▸ **Listed records**
-- ==== Sys2Proof/Machine/Copy.lean ====
section
/-! DEFINITION. The copy engine (13_encodings.md R257; 23_ref_t_z.md R408 to R412; 04_memory.md R93): XCOPY, XFILL, XGATH,
XSCAT and XSWZ, one chunk of at most 512 bytes at a time. -/

namespace Sys2Proof.Machine

/-! ## Fields (R257) -/

/-- Rows. -/
def Cmd.cRows (c : Cmd) : Nat := bits c.w1 63 56 + 1
/-- src. -/
def Cmd.cSrc (c : Cmd) : W64 := w64 (bits c.w1 55 0)
/-- dst. -/
def Cmd.cDst (c : Cmd) : W64 := w64 (bits c.w2 55 0)
/-- Bytes of a source row. -/
def Cmd.cLen (c : Cmd) : Nat := bits c.w3 33 18 + 1
/-- The source pitch in bytes. -/
def Cmd.cSpitch (c : Cmd) : Nat := 16 * bits c.w3 48 34
/-- The destination pitch in bytes. -/
def Cmd.cDpitch (c : Cmd) : Nat := 16 * bits c.w3 63 49
/-- The source type code. -/
def Cmd.cFsrc (c : Cmd) : Nat := bits c.w0 15 12
/-- The destination type code. -/
def Cmd.cFdst (c : Cmd) : Nat := bits c.w0 19 16
/-- The rounding code. -/
def Cmd.cRnd (c : Cmd) : Nat := bits c.w0 2 0
/-- The sat bit. -/
def Cmd.cSat (c : Cmd) : Bool := bitAt c.w0 3
/-- The local address of the indices. -/
def Cmd.cIadr (c : Cmd) : Nat := bits c.w3 52 34

/-- Whether the command converts. -/
def Cmd.cConv (c : Cmd) : Bool := Cmd.cFsrc c ≠ Cmd.cFdst c

/-- Whether the command reads through an index list. -/
def Cmd.cIndexed (c : Cmd) : Bool := Cmd.op c == 0x12 || Cmd.op c == 0x13

/-! ## Checks (R408 to R411) -/

/-- XCOPY (R409). -/
def xcopyOk (q : QCmd) : Bool :=
  let c := q.c
  bits c.w2 63 56 == 0 && bits c.w0 11 4 == 0 && Cmd.cFsrc c ≠ 0xF && Cmd.cFdst c ≠ 0xF && Cmd.cFdst c ≠ 6
    && (if Cmd.cConv c then
          Cmd.cRnd c ≤ 4 && (Cmd.cSrc c).toNat % typeAlign (Cmd.cFsrc c) == 0
            && (Cmd.cDst c).toNat % typeAlign (Cmd.cFdst c) == 0 && Cmd.cLen c % typeAlign (Cmd.cFsrc c) == 0
        else Cmd.flg c == 0)

/-- XFILL (R410). -/
def xfillOk (q : QCmd) : Bool :=
  let c := q.c
  bits c.w0 19 0 == 0 && bits c.w1 55 32 == 0 && bits c.w2 63 56 == 0 && Cmd.cSpitch c == 0

/-- XGATH and XSCAT (R411). -/
def xindexOk (q : QCmd) : Bool :=
  let c := q.c
  bits c.w0 19 0 == 0 && bits c.w2 63 56 == 0 && bits c.w3 63 53 == 0 && Cmd.cIadr c % 4 == 0
    && Cmd.cIadr c + 4 * Cmd.cRows c ≤ 0x40000

/-! ## Rows and chunks -/

/-- Source bytes of a full chunk: 512 bytes of the larger of the two streams; one block of a formatted source. -/
def Cmd.cChunk (c : Cmd) : Nat :=
  if !Cmd.cConv c then 512
  else if Cmd.cFsrc c = 6 then 64
  else 512 * typeBits (Cmd.cFsrc c) / max (typeBits (Cmd.cFsrc c)) (typeBits (Cmd.cFdst c))

/-- Chunks of a row. -/
def Cmd.cChunks (c : Cmd) : Nat := (Cmd.cLen c + Cmd.cChunk c - 1) / Cmd.cChunk c

/-- Destination bytes of a row of a fixed element size; of a formatted source the most that its blocks can give (log 26). -/
def Cmd.cOutLen (c : Cmd) : Nat :=
  if !Cmd.cConv c then Cmd.cLen c
  else if Cmd.cFsrc c = 6 then Cmd.cLen c / 64 * 96 * typeBits (Cmd.cFdst c) / 8
  else (Cmd.cLen c * 8 / typeBits (Cmd.cFsrc c) * typeBits (Cmd.cFdst c) + 7) / 8

/-- Bytes that the source advances in a pass (R257, R408). -/
def Cmd.cSadv (c : Cmd) : Nat :=
  if Cmd.cIndexed c then Cmd.cRows c * Cmd.cLen c
  else if Cmd.cSpitch c = 0 then Cmd.cLen c else Cmd.cRows c * Cmd.cSpitch c

/-- Bytes that the destination advances in a pass whose rows were `len` bytes long. -/
def Cmd.cDadv (c : Cmd) (len : Nat) : Nat :=
  if Cmd.cIndexed c then Cmd.cRows c * Cmd.cLen c
  else if Cmd.cDpitch c = 0 then len else Cmd.cRows c * Cmd.cDpitch c

/-- The address of source row `i` with index `x` in pass `u`. -/
def Cmd.cSrcRow (c : Cmd) (u i x : Nat) : W64 :=
  Cmd.cSrc c + w64 (u * Cmd.cSadv c
    + (if Cmd.op c = 0x12 then x * Cmd.cLen c else if Cmd.op c = 0x13 then i * Cmd.cLen c else i * Cmd.cSpitch c))

/-- The address of destination row `i` with index `x`, where earlier passes advanced by `adv`. -/
def Cmd.cDstRow (c : Cmd) (adv i x : Nat) : W64 :=
  Cmd.cDst c + w64 (adv
    + (if Cmd.op c = 0x13 then x * Cmd.cLen c else if Cmd.op c = 0x12 then i * Cmd.cLen c else i * Cmd.cDpitch c))

/-- The local address of the index of row `i` in pass `u` (R408). -/
def Cmd.cIdxAt (c : Cmd) (u i : Nat) : Nat := Cmd.cIadr c + 4 * Cmd.cRows c * u + 4 * i

/-- An index as it stands. -/
def State.peekIdx (s : State) (q : Nat) (c : Cmd) (u i : Nat) : Nat :=
  if Cmd.cIndexed c then s.readNat (engPa q (Cmd.cIdxAt c u i)) 4 else 0

/-! ## Overlap (R93) -/

/-- The physical place of an address if it lies in a scratchpad, whatever accesses its page permits. -/
def State.padPlace (s : State) (q : Nat) (c : QCmd) (va : W64) : Option Nat :=
  let pa? := if inLocal va then some (engPa q (va.toNat - localBase))
    else match walkVa s (nWafer (qName q)) c.asid va with
      | .ok l => some (l.pa va)
      | .error _ => none
  pa?.bind fun pa => match homeOf pa with
    | .quad _ _ _ => some pa
    | _ => none

/-- The parts of a row in scratchpads, as physical place and bytes, page by page. -/
def State.padRuns (s : State) (q : Nat) (c : QCmd) (va : W64) (n : Nat) : Nat → List (Nat × Nat)
  | 0 => []
  | f + 1 =>
    if n = 0 then []
    else
      let k := min n (65536 - va.toNat % 65536)
      ((s.padPlace q c va).map fun p => (p, k)).toList ++ s.padRuns q c (va + w64 k) (n - k) f

/-- The parts of a row of any length in scratchpads. -/
def State.padParts (s : State) (q : Nat) (c : QCmd) (va : W64) (n : Nat) : List (Nat × Nat) := s.padRuns q c va n (n / 65536 + 2)

/-- Whether two runs of bytes overlap, as virtual addresses or within one scratchpad. -/
def State.runsMeet (s : State) (q : Nat) (c : QCmd) (a : W64) (n : Nat) (b : W64) (k : Nat) : Bool :=
  (a.toNat < b.toNat + k && b.toNat < a.toNat + n)
    || (s.padParts q c a n).any fun x => (s.padParts q c b k).any fun y => x.1 < y.1 + y.2 && y.1 < x.1 + x.2

/-- Where the destination of pass `v` begins, if each row of a converting copy is as long as it can be. -/
def QCmd.cAdv (q : QCmd) (v : Nat) : Nat := q.adv + (v - q.pass0) * Cmd.cDadv q.c (Cmd.cOutLen q.c)

/-- Whether a destination row of pass `v` overlaps a source row of pass `u`. -/
def State.passMeets (s : State) (q : Nat) (c : QCmd) (u v : Nat) : Bool :=
  (List.range (Cmd.cRows c.c)).any fun i => (List.range (Cmd.cRows c.c)).any fun j =>
    s.runsMeet q c (Cmd.cSrcRow c.c u i (s.peekIdx q c.c u i)) (Cmd.cLen c.c)
      (Cmd.cDstRow c.c (c.cAdv v) j (s.peekIdx q c.c v j)) (Cmd.cOutLen c.c)

/-- Whether a pass of the command writes what it or a later pass reads. -/
def State.copyMeets (s : State) (q : Nat) (c : QCmd) : Bool :=
  (List.range (c.passEnd - c.pass0)).any fun x => (List.range (x + 1)).any fun y =>
    s.passMeets q c (c.pass0 + x) (c.pass0 + y)

/-- Whether some row of a stream lies in a scratchpad through page tables, whose pages need not follow one another there. -/
def State.padMapped (s : State) (q : Nat) (c : QCmd) (row : Nat → W64) : Bool :=
  (List.range (Cmd.cRows c.c)).any fun i => !inLocal (row i) && !(s.padParts q c (row i) (Cmd.cLen c.c)).isEmpty

/-- Whether ascending or descending order of chunks alone makes an overlapping copy right: bytes copied in one pass between streams of
one pitch whose rows do not overlap themselves, and no row of which page tables lay in a scratchpad. -/
def State.cOneWay (s : State) (k : Nat) (q : QCmd) : Bool :=
  let c := q.c
  q.passEnd - q.pass0 == 1 && Cmd.op c == 0x10 && !Cmd.cConv c
    && (Cmd.cRows c == 1 || (Cmd.cSpitch c == Cmd.cDpitch c && Cmd.cLen c ≤ Cmd.cSpitch c))
    && !s.padMapped k q (fun i => Cmd.cSrcRow c q.pass0 i 0) && !s.padMapped k q fun i => Cmd.cDstRow c q.adv i 0

/-- How a command goes: 0 ascending, 1 descending, 2 reading everything first (R93: the engine chooses; log 97). -/
def State.copyMode (s : State) (q : Nat) (c : QCmd) : Nat :=
  if Cmd.op c.c = 0x11 || !s.copyMeets q c then 0
  else if !s.cOneWay q c then 2
  else if (Cmd.cDstRow c.c c.adv 0 0).toNat ≤ (Cmd.cSrcRow c.c c.pass0 0 0).toNat then 0 else 1

/-- Begins pass `u`, where earlier passes have advanced the destination by `adv`, in mode `mode` with the bytes `buf` read ahead, but for
those at `holes`. -/
def State.copyPass (s : State) (q : Nat) (u adv mode : Nat) (buf : List (Byte × Bool)) (holes : List Nat) : State :=
  s.setProg q { resetProg with on := true, u := u, adv := adv, mode := mode, buf := buf, holes := holes }

/-! ## Elements -/

/-- The elements of source bytes, with poison. -/
def copyElems (code : Nat) (bs : List (Byte × Bool)) : List (Fp × Bool) :=
  if code = 6 then blockElems bs
  else if code = 5 then bs.flatMap fun b => [(fpRead 5 (b.1.toNat % 16), b.2), (fpRead 5 (b.1.toNat / 16), b.2)]
  else (chunks (typeBits code / 8) bs.length bs).map fun w => (elemRead code (runNat w), w.any (·.2))

/-- Converted elements as bit patterns with poison; the generator steps before each under code 4. A formatted source's element goes to FP32 by
the command's own code, where 03_numbers.md R63 by itself would round to nearest-even (DESIGN CHOICE, log 120). -/
def convElems (c : Cmd) (g : W32) : List (Fp × Bool) → List (Nat × Bool)
  | [] => []
  | (v, p) :: r =>
    let g' := if Cmd.cRnd c = 4 then lfsr g else g
    (elemRound (Cmd.cFdst c) (Cmd.cRnd c) (Cmd.cSat c) g'.toNat v, p) :: convElems c g' r

/-- Bit patterns of `n` bits as bytes; FP4 elements two to a byte, the last alone in its byte where their number is odd. -/
def packElems (n : Nat) : List (Nat × Bool) → List (Byte × Bool)
  | [] => []
  | (v, p) :: r =>
    if n = 4 then
      match r with
      | (v', p') :: r' => natRun 1 (v % 16 + 16 * (v' % 16)) (p || p') ++ packElems n r'
      | [] => natRun 1 (v % 16) p
    else natRun (n / 8) v p ++ packElems n r

/-- What a chunk writes, and the number of its elements. -/
def Cmd.cOut (c : Cmd) (g : W32) (bs : List (Byte × Bool)) : List (Byte × Bool) × Nat :=
  if !Cmd.cConv c then (bs, bs.length)
  else
    let es := copyElems (Cmd.cFsrc c) bs
    (packElems (typeBits (Cmd.cFdst c)) (convElems c g es), es.length)

/-! ## The turns of the four queues (R408) -/

/-- Whether a copy queue has a chunk that it could move: its command has begun, and no halt, fault, translation or edge graph holds it. -/
def State.copyReady (s : State) (q : Nat) : Bool :=
  let e := s.queue q
  e.prog.on && !e.prog.view && !e.halt && e.fault.isNone && s.engRuns q && !s.walks.any (·.fault.owner == .queue q)

/-- Whether it is a copy queue's turn: no queue between the one whose chunk was moved last and it, round the four, could move one. -/
def State.copyTurn (s : State) (q : Nat) : Bool :=
  let last := (s.quad (nQuad (qName q))).xlast
  (List.range ((q % 4 + 3 - last) % 4)).all fun j => !s.copyReady (q / 4 * 4 + (last + 1 + j) % 4)

/-- The engine has moved a chunk of a queue (`whole`), or a part of one, which the rest of it follows. -/
def State.copyServed (s : State) (q : Nat) (whole : Bool) : State :=
  let k := nQuad (qName q)
  s.setQuad k { s.quad k with xlast := if whole then q % 4 else (q % 4 + 3) % 4 }
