/-- Takes a block of the pool for a ring of `n` bytes, if it has any: whole pages of 4 KiB, aligned on 4 KiB, for R92 maps a ring sup-only and
R187 leaves each user's alignment open (DESIGN CHOICE, log 110). -/
def State.ringTake (s : State) (r : NodeRef) (n : Nat) : Option (Nat × State) :=
  if n = 0 then some (0, s) else s.poolTake r ((n + 4095) / 4096 * 4096) 4096

/-- The 4 KiB pages of a ring of `n` bytes at virtual address `a`. -/
def State.ringPages (s : State) (r : NodeRef) (a n : Nat) : List Nat :=
  (List.range ((n + 4095) / 4096)).filterMap fun i => match s.hwVa (shWafer r.sheaf) (s.refAsid r) (w64 (a + 4096 * i)) 8 1 with
    | .ok pa => some (pageOf pa)
    | .error _ => none

/-- Places a residency of node words `ws` for node `ref` when its class and the wafer have room, and the pool has room for its husk ring
and its channels' spill rings (R187); the state and its number. -/
def State.residPlace (s : State) (ref : NodeRef) (ws : List W64) (stamp : Nat) : Option (Nat × State) :=
  let w := shWafer ref.sheaf
  let part := shPartKey ref.sheaf
  let h := heightOf ws
  if (s.classStamps part h).any (· < stamp) then none
  else match s.regionFit w ((fieldOrder (s.fmapOf ref) (hintOf ws)).filter fun f => !s.fieldLocked ref f) h with
    | none => none
    | some (f, col, row) =>
      let limit := callLimit (s.field (fieldKey w f)).depthLim.toNat (bits (nth ws 2 0) 18 8)
      let n := huskBytes limit (bits (nth ws 2 0) 7 4) h
      let m := (Config.spillBytes h).toNat
      let id := s.serial
      match s.ringTake ref n with
      | none => none
      | some (husk, s1) => match s1.ringTake ref m with
        | none => none
        | some (spill, s2) =>
          some (id, { s2 with serial := id + 2 }.setResid id {
            residOf ws ref (s.refAsid ref) (fieldKey w f) col row limit (id + 1) with
            husk := w64 husk, spill := w64 spill, huskPages := s.ringPages ref husk n, spillPages := s.ringPages ref spill m })

/-- Where the stream edges of a sheaf join generators of a residency to windows (R283): generator key, and win(m, s) as 09_edge.md R180 gives
it, which has no term for the wafer. -/
def Sheaf.windows (sh : Sheaf) (node : Nat) : Map W64 :=
  sh.edges.foldl (fun m e =>
    let a := bits e 57 46
    let b := bits e 45 34
    let join := fun (m : Map W64) (gen other k : Nat) =>
      let (_, c, sl) := slotField (sh.nodeAt other).words k
      mput m gen (w64 (winPa 0 c sl))
    if bits e 63 62 ≠ 1 then m
    else if a = node then join m (bits e 31 24) b (bits e 23 16)
    else if b = node then join m (bits e 23 16) a (bits e 31 24)
    else m) []

/-! ## Edge graphs (R184, R195, R305) -/

/-- Whether a node is an edge graph. -/
def State.isEdge (s : State) (r : NodeRef) : Bool := bits (nth (s.nodeWords r) 0 0) 63 60 == 2

/-- The controller keys and slots of an edge-graph node. -/
def State.edgeSlots (s : State) (r : NodeRef) : List (Nat × Nat) :=
  (nodeSlots (s.nodeWords r)).map fun x => (shWafer r.sheaf * 64 + x.2.1, x.2.2)

/-- A slot's descriptor and image as the GS reads them: its words, and its records unless it has no image. -/
def State.readGraph (s : State) (w asid : Nat) (desc : W64) : Option (List W64 × List (Nat × List W64)) :=
  match s.hwReads w asid desc 8 with
  | none => none
  | some ds =>
    if nth ds 1 0 = 0 || !addrOk (nth ds 1 0) then some (ds, [])
    else (s.readImage w asid true 1 (nth ds 1 0) imageFuel).map fun recs => (ds, recs)

/-- A bind would complete with done, but for slots and cells that others hold. -/
def bindOk (desc : W64) (ds : List W64) (recs : List (Nat × List W64)) : Bool :=
  bits desc 5 0 == 0 && (descOk false ds || descOk true ds) && graphOk recs

/-- Slots of a list name none twice. -/
def slotsOnce (l : List (Nat × Nat)) : Bool := noneTwice (l.map fun x => x.1 * 16 + x.2)

/-- Whether every slot that a node names is free and its own to take: unbound, held by none, and no earlier waiting node or CRED group
names it (R195; 20_ref_a_c.md R329). -/
def State.slotsFree (s : State) (r : NodeRef) : Bool :=
  let mine := s.edgeSlots r
  let seq := ((mfind s.sheaves r.sheaf).map (·.seq)).getD 0
  let before := fun (x : NodeRef) => match mfind s.sheaves x.sheaf, mfind s.sheaves r.sheaf with
    | some a, some b => a.seq < b.seq || (a.seq == b.seq && x.node < r.node)
    | _, _ => false
  let rivals := (s.sheaves.flatMap fun e => if shWafer e.1 = shWafer r.sheaf then e.2.refs e.1 else []).filter fun x =>
    x != r && before x && s.isEdge x && s.eligible x
  mine.all fun x =>
    let e := s.slot x.1 x.2
    !e.bound && !e.closing && e.held.isNone && e.cred.isNone
      && !s.creds.any (fun g => !g.2.bound && g.2.slot == some x && g.2.seq < seq)
      && !rivals.any fun y => (s.edgeSlots y).contains x

/-- The graphs of a node's slots: slot, descriptor address, words and records; none where one cannot be read. -/
def State.nodeGraphs (s : State) (r : NodeRef) : Option (List ((Nat × Nat) × W64 × List W64 × List (Nat × List W64))) :=
  let w := shWafer r.sheaf
  let ws := s.nodeWords r
  (nodeSlots ws).mapM fun x =>
    (s.readGraph w (s.refAsid r) (nth ws (1 + x.1) 0)).map fun g => ((w * 64 + x.2.1, x.2.2), nth ws (1 + x.1) 0, g.1, g.2)

/-- Whether two graphs of a list that lie in one edge fabric use a common site. -/
def graphsClash : List ((Nat × Nat) × W64 × List W64 × List (Nat × List W64)) → Bool
  | [] => false
  | g :: r => r.any (fun h => h.1.1 == g.1.1 && (graphSites g.2.2.2).any (graphSites h.2.2.2).contains) || graphsClash r

/-! ## Group bindings (R195, R282) -/

/-- A binding record has no fault (R282). -/
def recordFaultless (ws : List W64) : Bool :=
  bits (nth ws 0 0) 63 14 == 0 && nth ws 1 0 == 0 && bits (nth ws 0 0) 13 8 ≤ 47

/-- The binding records of a group-binding node: group words and images. -/
def State.bindRecords (s : State) (r : NodeRef) : Option (List (Nat × W64)) :=
  let ws := s.nodeWords r
  match s.readTable (shWafer r.sheaf) (s.refAsid r) (nth ws 1 0) 4 (bits (nth ws 2 0) 7 0) with
  | none => none
  | some rs => if rs.all recordFaultless then some (rs.map fun x => (bits (nth x 0 0) 13 0, nth x 2 0)) else none

/-- Whether a node is a group binding. -/
def State.isBinding (s : State) (r : NodeRef) : Bool := bits (nth (s.nodeWords r) 0 0) 63 60 == 3

/-- Whether an earlier group binding that waits names one of some groups (R195). -/
def State.groupsWanted (s : State) (r : NodeRef) (gs : List Nat) : Bool :=
  let seq := ((mfind s.sheaves r.sheaf).map (·.seq)).getD 0
  s.sheaves.any fun e => shWafer e.1 == shWafer r.sheaf && (e.2.refs e.1).any fun x =>
    x != r && s.isBinding x && s.eligible x && (e.2.seq < seq || (e.2.seq == seq && x.node < r.node))
      && match s.bindRecords x with
        | some rs => rs.any fun y => gs.contains y.1
        | none => false

/-- Whether a group binding's entries are free and its own to take (R195). -/
def State.groupsFree (s : State) (r : NodeRef) (rs : List (Nat × W64)) : Bool :=
  !(rs.any fun x => (s.gt (shWafer r.sheaf * 2 ^ 14 + x.1)).v) && !s.groupsWanted r (rs.map (·.1))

▸ **Exercise instructions**
Copy each line of the listing above that includes the word "padPlace".

▸ **Task answer**
def State.padPlace (s : State) (q : Nat) (c : QCmd) (va : W64) : Option Nat :=
      ((s.padPlace q c va).map fun p => (p, k)).toList ++ s.padRuns q c (va + w64 k) (n - k) f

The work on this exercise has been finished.